> [AVAILABLE DATA]:
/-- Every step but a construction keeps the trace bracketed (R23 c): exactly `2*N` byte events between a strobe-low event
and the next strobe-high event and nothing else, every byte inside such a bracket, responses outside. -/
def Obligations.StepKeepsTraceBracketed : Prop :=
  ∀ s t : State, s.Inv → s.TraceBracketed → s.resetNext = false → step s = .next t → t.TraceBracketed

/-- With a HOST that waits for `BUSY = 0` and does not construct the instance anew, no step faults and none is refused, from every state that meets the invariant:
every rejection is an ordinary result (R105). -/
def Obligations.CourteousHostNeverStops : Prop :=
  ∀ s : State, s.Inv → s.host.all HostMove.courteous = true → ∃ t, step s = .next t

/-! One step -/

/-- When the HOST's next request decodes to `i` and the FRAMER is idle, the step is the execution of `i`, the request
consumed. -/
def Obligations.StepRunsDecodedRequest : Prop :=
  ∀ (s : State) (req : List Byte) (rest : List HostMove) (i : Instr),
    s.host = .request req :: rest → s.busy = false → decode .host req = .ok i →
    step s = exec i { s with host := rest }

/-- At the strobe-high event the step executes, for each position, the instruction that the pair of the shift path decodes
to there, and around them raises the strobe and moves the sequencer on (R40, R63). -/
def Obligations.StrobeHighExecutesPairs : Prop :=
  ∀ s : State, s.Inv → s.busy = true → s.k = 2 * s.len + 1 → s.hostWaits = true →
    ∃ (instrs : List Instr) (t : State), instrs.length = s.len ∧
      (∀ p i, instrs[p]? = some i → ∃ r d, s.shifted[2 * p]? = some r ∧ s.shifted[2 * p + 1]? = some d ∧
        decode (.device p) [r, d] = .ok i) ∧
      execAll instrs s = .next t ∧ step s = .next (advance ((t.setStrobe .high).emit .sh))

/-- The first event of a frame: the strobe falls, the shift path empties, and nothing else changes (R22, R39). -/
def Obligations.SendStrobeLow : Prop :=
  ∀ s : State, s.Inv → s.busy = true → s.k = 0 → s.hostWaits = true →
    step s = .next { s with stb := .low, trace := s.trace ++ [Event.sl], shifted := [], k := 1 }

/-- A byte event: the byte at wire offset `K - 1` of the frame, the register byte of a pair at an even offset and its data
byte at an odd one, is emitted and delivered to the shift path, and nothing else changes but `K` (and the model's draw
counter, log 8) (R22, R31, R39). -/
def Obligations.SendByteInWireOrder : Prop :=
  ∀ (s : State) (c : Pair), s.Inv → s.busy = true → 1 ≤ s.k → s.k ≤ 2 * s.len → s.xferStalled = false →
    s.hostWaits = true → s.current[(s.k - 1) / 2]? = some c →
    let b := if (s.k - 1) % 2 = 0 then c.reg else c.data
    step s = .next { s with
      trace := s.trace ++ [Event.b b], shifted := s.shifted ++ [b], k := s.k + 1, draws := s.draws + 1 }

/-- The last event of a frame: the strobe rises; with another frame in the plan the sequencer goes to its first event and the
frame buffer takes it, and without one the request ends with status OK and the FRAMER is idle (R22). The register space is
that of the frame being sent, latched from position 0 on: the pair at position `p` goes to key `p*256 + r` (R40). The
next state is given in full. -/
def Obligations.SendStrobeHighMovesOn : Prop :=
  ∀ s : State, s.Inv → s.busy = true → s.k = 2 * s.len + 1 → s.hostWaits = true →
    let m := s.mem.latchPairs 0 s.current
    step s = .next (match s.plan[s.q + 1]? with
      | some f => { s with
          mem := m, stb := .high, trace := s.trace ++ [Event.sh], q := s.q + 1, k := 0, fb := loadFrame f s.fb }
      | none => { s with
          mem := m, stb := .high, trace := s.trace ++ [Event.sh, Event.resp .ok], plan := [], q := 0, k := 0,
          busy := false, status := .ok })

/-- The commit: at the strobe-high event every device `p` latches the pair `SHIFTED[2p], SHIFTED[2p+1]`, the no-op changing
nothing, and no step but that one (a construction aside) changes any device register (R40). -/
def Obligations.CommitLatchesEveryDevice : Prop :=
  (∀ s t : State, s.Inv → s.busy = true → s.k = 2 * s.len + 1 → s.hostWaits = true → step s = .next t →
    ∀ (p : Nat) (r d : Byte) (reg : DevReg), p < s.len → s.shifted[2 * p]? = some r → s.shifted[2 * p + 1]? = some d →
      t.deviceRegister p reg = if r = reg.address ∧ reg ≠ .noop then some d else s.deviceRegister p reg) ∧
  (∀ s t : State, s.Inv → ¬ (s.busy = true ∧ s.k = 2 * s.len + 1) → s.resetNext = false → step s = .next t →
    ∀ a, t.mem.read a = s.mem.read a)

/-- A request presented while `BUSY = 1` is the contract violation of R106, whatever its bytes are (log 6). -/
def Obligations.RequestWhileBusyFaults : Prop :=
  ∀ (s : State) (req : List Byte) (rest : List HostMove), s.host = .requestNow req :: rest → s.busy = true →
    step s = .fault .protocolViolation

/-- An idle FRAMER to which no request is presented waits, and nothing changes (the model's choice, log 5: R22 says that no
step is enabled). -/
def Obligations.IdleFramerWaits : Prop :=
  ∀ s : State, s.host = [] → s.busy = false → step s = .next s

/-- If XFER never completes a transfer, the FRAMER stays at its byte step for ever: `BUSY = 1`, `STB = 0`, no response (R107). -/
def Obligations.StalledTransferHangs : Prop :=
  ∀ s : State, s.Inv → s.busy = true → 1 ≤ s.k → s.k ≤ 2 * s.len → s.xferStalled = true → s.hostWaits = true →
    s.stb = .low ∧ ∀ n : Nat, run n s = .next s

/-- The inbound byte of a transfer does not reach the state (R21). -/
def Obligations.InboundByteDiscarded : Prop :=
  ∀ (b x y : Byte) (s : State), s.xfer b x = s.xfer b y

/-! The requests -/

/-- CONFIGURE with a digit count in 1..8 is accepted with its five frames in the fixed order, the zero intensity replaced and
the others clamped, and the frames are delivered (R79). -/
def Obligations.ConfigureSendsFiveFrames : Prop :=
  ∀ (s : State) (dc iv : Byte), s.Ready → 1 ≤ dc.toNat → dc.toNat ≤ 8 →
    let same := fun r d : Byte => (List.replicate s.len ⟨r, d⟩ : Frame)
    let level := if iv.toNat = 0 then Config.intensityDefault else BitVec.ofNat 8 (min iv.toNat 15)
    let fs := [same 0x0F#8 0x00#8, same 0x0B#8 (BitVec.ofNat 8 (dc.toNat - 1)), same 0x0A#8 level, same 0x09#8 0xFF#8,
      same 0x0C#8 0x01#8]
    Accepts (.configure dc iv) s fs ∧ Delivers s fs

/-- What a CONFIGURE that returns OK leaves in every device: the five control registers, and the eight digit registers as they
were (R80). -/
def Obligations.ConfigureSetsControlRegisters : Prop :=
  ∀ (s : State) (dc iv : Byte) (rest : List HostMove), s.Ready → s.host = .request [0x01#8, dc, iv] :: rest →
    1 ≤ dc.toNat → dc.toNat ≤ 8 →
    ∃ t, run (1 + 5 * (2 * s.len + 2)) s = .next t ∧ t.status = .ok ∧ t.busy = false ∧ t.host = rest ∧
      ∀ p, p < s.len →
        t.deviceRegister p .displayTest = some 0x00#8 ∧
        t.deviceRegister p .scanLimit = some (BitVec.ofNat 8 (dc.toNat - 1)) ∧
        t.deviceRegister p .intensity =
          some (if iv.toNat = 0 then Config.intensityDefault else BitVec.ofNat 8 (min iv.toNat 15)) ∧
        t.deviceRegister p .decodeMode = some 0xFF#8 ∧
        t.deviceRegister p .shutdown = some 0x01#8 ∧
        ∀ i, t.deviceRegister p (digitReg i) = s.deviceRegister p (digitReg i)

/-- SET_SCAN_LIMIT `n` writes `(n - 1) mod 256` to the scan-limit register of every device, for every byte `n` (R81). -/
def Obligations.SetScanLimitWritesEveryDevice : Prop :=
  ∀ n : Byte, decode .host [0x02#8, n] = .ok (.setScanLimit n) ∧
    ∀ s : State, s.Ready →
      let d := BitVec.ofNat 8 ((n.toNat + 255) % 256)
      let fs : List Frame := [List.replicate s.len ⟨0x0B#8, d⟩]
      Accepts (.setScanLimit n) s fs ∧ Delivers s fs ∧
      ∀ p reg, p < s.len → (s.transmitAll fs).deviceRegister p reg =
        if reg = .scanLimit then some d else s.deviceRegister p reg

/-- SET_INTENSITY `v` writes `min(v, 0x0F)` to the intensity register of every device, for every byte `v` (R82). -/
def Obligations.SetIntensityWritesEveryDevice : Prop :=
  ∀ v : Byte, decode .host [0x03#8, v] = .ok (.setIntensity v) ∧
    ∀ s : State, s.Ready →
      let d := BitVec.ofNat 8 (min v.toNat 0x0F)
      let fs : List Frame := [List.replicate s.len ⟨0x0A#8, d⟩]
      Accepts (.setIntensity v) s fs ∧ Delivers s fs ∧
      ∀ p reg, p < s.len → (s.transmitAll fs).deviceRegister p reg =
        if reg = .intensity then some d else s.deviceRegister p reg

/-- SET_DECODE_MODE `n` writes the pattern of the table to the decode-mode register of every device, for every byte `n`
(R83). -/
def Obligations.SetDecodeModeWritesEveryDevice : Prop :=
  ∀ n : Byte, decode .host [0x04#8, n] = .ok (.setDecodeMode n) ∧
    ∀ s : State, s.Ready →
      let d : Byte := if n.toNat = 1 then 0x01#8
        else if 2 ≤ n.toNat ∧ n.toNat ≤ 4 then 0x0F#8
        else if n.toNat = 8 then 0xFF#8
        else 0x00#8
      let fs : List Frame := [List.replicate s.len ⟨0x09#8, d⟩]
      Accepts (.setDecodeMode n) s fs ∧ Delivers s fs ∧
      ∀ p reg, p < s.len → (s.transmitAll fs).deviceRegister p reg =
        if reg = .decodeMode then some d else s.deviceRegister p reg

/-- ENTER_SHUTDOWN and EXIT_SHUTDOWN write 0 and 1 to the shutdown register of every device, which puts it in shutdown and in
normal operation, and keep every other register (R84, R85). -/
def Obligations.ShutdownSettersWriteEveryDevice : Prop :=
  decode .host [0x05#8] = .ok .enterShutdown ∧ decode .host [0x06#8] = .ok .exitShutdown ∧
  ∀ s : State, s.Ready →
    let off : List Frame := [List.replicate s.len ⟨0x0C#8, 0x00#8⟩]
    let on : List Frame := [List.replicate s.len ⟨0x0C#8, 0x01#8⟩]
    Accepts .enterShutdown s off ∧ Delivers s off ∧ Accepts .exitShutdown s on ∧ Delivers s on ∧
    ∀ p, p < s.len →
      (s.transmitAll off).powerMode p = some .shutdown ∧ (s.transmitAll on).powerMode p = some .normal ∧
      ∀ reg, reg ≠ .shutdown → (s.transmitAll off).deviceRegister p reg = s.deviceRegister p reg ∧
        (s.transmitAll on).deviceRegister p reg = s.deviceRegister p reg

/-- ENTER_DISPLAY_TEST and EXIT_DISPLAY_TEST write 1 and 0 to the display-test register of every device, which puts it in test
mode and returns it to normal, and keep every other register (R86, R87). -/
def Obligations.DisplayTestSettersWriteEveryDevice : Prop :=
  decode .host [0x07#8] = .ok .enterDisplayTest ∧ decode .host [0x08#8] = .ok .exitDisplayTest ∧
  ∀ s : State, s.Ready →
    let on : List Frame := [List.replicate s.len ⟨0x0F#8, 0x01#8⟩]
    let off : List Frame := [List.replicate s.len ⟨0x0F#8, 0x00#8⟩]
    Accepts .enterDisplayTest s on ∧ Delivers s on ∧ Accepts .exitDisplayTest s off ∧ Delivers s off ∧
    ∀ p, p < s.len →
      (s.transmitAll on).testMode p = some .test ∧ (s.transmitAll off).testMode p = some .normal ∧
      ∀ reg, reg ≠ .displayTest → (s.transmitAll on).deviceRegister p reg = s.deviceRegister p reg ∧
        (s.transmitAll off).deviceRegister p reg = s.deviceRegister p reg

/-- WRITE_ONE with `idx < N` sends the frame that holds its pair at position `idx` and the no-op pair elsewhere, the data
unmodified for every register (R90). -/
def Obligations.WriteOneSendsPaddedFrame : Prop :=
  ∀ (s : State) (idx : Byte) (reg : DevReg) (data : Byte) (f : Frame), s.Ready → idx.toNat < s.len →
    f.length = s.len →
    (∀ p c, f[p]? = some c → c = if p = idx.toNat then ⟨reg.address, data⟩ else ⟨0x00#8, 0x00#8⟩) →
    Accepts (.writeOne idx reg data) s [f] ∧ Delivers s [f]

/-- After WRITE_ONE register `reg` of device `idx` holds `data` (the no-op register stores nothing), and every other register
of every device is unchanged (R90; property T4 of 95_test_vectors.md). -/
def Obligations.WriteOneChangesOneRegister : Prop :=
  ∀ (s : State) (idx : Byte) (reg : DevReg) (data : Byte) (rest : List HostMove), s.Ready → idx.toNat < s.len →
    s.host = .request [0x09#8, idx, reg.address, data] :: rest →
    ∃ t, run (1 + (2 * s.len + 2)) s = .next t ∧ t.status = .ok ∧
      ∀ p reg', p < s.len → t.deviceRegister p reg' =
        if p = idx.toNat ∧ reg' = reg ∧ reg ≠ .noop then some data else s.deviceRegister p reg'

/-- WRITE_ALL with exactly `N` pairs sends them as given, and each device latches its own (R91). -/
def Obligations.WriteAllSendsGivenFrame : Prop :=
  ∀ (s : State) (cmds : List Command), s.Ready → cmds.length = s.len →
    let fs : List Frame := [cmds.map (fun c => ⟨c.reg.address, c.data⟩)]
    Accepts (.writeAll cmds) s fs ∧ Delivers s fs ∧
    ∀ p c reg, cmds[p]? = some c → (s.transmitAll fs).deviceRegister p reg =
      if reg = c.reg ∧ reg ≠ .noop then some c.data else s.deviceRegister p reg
--
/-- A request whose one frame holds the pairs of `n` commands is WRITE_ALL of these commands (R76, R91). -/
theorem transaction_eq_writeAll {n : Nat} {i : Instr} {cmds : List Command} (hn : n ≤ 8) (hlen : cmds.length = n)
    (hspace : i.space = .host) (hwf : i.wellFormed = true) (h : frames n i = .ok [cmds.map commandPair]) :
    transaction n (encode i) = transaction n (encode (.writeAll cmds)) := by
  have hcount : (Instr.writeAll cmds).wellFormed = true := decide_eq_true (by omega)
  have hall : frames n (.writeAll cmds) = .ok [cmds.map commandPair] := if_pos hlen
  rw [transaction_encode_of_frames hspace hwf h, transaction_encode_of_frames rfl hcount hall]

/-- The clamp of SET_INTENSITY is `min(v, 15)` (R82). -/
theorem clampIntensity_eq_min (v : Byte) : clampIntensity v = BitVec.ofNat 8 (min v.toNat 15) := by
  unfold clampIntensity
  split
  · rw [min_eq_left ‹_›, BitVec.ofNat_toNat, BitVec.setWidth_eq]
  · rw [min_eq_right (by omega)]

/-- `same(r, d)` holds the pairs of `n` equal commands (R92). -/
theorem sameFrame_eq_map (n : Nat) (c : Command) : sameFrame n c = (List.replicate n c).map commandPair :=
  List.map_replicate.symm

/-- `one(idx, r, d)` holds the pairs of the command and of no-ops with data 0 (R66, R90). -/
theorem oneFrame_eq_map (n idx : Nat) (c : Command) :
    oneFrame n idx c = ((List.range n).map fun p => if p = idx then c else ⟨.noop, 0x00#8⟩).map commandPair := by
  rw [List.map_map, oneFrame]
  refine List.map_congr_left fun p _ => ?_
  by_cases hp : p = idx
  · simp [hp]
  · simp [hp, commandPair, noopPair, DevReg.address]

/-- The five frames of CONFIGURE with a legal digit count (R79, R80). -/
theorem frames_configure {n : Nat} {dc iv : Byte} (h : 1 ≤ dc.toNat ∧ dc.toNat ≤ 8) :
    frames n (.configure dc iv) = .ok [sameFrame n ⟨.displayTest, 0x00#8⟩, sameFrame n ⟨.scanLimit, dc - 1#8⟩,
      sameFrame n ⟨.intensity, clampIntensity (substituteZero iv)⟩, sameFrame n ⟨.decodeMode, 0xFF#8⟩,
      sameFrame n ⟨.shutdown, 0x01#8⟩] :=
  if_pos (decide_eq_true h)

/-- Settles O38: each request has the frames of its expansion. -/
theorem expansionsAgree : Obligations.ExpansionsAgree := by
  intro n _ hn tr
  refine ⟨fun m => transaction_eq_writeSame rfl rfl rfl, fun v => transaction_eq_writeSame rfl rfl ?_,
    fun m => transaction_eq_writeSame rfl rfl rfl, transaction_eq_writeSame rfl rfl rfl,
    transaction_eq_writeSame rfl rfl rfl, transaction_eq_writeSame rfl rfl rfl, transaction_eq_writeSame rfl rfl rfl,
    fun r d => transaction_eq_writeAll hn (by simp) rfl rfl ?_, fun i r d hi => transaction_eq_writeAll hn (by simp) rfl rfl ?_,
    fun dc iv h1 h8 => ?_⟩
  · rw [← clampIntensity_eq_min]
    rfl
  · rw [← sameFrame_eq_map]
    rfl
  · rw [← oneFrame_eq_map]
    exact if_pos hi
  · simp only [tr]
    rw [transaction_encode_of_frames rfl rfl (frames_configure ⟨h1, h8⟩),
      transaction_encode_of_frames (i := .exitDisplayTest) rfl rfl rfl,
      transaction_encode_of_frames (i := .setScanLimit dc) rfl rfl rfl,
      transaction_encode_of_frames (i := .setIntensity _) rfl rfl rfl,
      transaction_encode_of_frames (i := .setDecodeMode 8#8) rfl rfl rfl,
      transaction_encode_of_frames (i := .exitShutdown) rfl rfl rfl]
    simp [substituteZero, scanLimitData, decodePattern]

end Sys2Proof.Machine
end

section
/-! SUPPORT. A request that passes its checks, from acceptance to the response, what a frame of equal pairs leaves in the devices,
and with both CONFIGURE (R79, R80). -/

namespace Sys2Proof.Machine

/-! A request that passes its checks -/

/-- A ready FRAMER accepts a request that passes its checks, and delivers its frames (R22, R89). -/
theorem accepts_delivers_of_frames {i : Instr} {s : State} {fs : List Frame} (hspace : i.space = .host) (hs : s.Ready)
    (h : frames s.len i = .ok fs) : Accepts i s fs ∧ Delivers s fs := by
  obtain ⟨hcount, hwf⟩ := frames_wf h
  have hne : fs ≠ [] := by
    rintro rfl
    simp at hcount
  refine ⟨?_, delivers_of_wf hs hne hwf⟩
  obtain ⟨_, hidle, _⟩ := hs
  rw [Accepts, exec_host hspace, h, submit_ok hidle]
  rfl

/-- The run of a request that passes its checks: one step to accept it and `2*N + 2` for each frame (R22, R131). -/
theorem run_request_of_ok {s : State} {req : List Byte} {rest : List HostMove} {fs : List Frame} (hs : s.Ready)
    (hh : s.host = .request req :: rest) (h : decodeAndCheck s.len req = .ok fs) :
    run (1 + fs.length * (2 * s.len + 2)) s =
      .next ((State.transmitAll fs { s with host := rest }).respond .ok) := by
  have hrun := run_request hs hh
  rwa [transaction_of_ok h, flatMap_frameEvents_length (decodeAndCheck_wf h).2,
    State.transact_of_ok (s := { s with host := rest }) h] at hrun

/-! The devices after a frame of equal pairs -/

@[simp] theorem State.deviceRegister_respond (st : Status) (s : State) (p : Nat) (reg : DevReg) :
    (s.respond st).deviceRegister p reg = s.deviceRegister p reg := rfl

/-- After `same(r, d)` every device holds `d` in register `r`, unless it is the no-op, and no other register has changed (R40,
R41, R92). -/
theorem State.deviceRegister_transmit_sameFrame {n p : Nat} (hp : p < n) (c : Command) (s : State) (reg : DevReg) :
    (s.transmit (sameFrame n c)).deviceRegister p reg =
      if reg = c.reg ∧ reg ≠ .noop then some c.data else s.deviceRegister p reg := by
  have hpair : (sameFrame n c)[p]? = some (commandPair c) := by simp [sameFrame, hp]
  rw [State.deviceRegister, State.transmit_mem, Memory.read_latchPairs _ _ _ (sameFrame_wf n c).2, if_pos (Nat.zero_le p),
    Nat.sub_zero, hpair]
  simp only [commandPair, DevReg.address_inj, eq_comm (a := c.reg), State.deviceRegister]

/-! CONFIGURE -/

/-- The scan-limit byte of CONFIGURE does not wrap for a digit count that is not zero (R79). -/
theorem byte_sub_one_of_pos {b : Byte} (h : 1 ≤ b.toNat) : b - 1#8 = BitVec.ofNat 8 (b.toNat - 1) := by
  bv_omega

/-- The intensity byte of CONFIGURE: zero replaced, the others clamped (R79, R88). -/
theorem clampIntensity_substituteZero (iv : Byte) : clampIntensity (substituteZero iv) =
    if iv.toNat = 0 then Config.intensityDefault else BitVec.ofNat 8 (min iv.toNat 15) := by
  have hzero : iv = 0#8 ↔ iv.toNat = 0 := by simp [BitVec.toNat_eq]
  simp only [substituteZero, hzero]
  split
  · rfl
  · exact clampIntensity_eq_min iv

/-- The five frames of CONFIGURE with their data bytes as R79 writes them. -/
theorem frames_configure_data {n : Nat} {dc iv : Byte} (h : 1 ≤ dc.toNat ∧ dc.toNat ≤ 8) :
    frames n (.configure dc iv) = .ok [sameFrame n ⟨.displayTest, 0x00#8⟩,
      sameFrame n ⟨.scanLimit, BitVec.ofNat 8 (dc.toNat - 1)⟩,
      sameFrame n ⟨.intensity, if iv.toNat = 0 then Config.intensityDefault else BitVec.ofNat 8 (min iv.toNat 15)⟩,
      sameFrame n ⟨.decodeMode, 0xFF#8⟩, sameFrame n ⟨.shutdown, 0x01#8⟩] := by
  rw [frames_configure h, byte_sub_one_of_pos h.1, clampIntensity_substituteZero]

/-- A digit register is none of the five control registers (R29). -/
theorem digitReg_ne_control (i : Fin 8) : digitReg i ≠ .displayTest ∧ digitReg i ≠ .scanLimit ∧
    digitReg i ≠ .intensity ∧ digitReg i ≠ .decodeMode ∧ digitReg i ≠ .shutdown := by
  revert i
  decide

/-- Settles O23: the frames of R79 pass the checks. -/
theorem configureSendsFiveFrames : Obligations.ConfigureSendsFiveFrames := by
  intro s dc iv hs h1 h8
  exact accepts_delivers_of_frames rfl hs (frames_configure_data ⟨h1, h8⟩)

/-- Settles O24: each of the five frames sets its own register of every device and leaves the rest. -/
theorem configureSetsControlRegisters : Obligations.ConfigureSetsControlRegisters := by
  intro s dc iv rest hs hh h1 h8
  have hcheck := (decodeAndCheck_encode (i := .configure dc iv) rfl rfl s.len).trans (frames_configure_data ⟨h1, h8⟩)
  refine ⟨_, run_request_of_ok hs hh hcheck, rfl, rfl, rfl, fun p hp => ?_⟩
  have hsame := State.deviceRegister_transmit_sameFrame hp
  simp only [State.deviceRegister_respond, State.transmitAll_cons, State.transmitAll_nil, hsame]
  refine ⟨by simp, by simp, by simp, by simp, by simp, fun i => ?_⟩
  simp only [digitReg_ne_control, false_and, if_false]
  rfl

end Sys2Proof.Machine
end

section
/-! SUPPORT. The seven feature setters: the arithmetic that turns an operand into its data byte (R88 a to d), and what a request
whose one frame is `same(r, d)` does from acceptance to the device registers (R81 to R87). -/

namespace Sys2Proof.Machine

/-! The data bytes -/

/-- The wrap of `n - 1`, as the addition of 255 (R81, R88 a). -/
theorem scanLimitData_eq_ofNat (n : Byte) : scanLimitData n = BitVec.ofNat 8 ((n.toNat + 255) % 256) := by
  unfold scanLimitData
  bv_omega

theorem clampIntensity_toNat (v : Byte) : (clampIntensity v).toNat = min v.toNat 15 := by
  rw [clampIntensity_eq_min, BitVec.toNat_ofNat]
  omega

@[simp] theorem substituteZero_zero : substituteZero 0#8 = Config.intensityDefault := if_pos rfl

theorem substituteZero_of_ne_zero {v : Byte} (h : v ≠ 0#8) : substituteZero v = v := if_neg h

> [WORK ITEM]:
Could you reproduce, exactly, every line above from the line with "a strobe-low event" to the line with "every rejection is", and no other line? Both ends count.

> [EXERCISE ANSWER]:
/-- Every step but a construction keeps the trace bracketed (R23 c): exactly `2*N` byte events between a strobe-low event
and the next strobe-high event and nothing else, every byte inside such a bracket, responses outside. -/
def Obligations.StepKeepsTraceBracketed : Prop :=
  ∀ s t : State, s.Inv → s.TraceBracketed → s.resetNext = false → step s = .next t → t.TraceBracketed

/-- With a HOST that waits for `BUSY = 0` and does not construct the instance anew, no step faults and none is refused, from every state that meets the invariant:
every rejection is an ordinary result (R105). -/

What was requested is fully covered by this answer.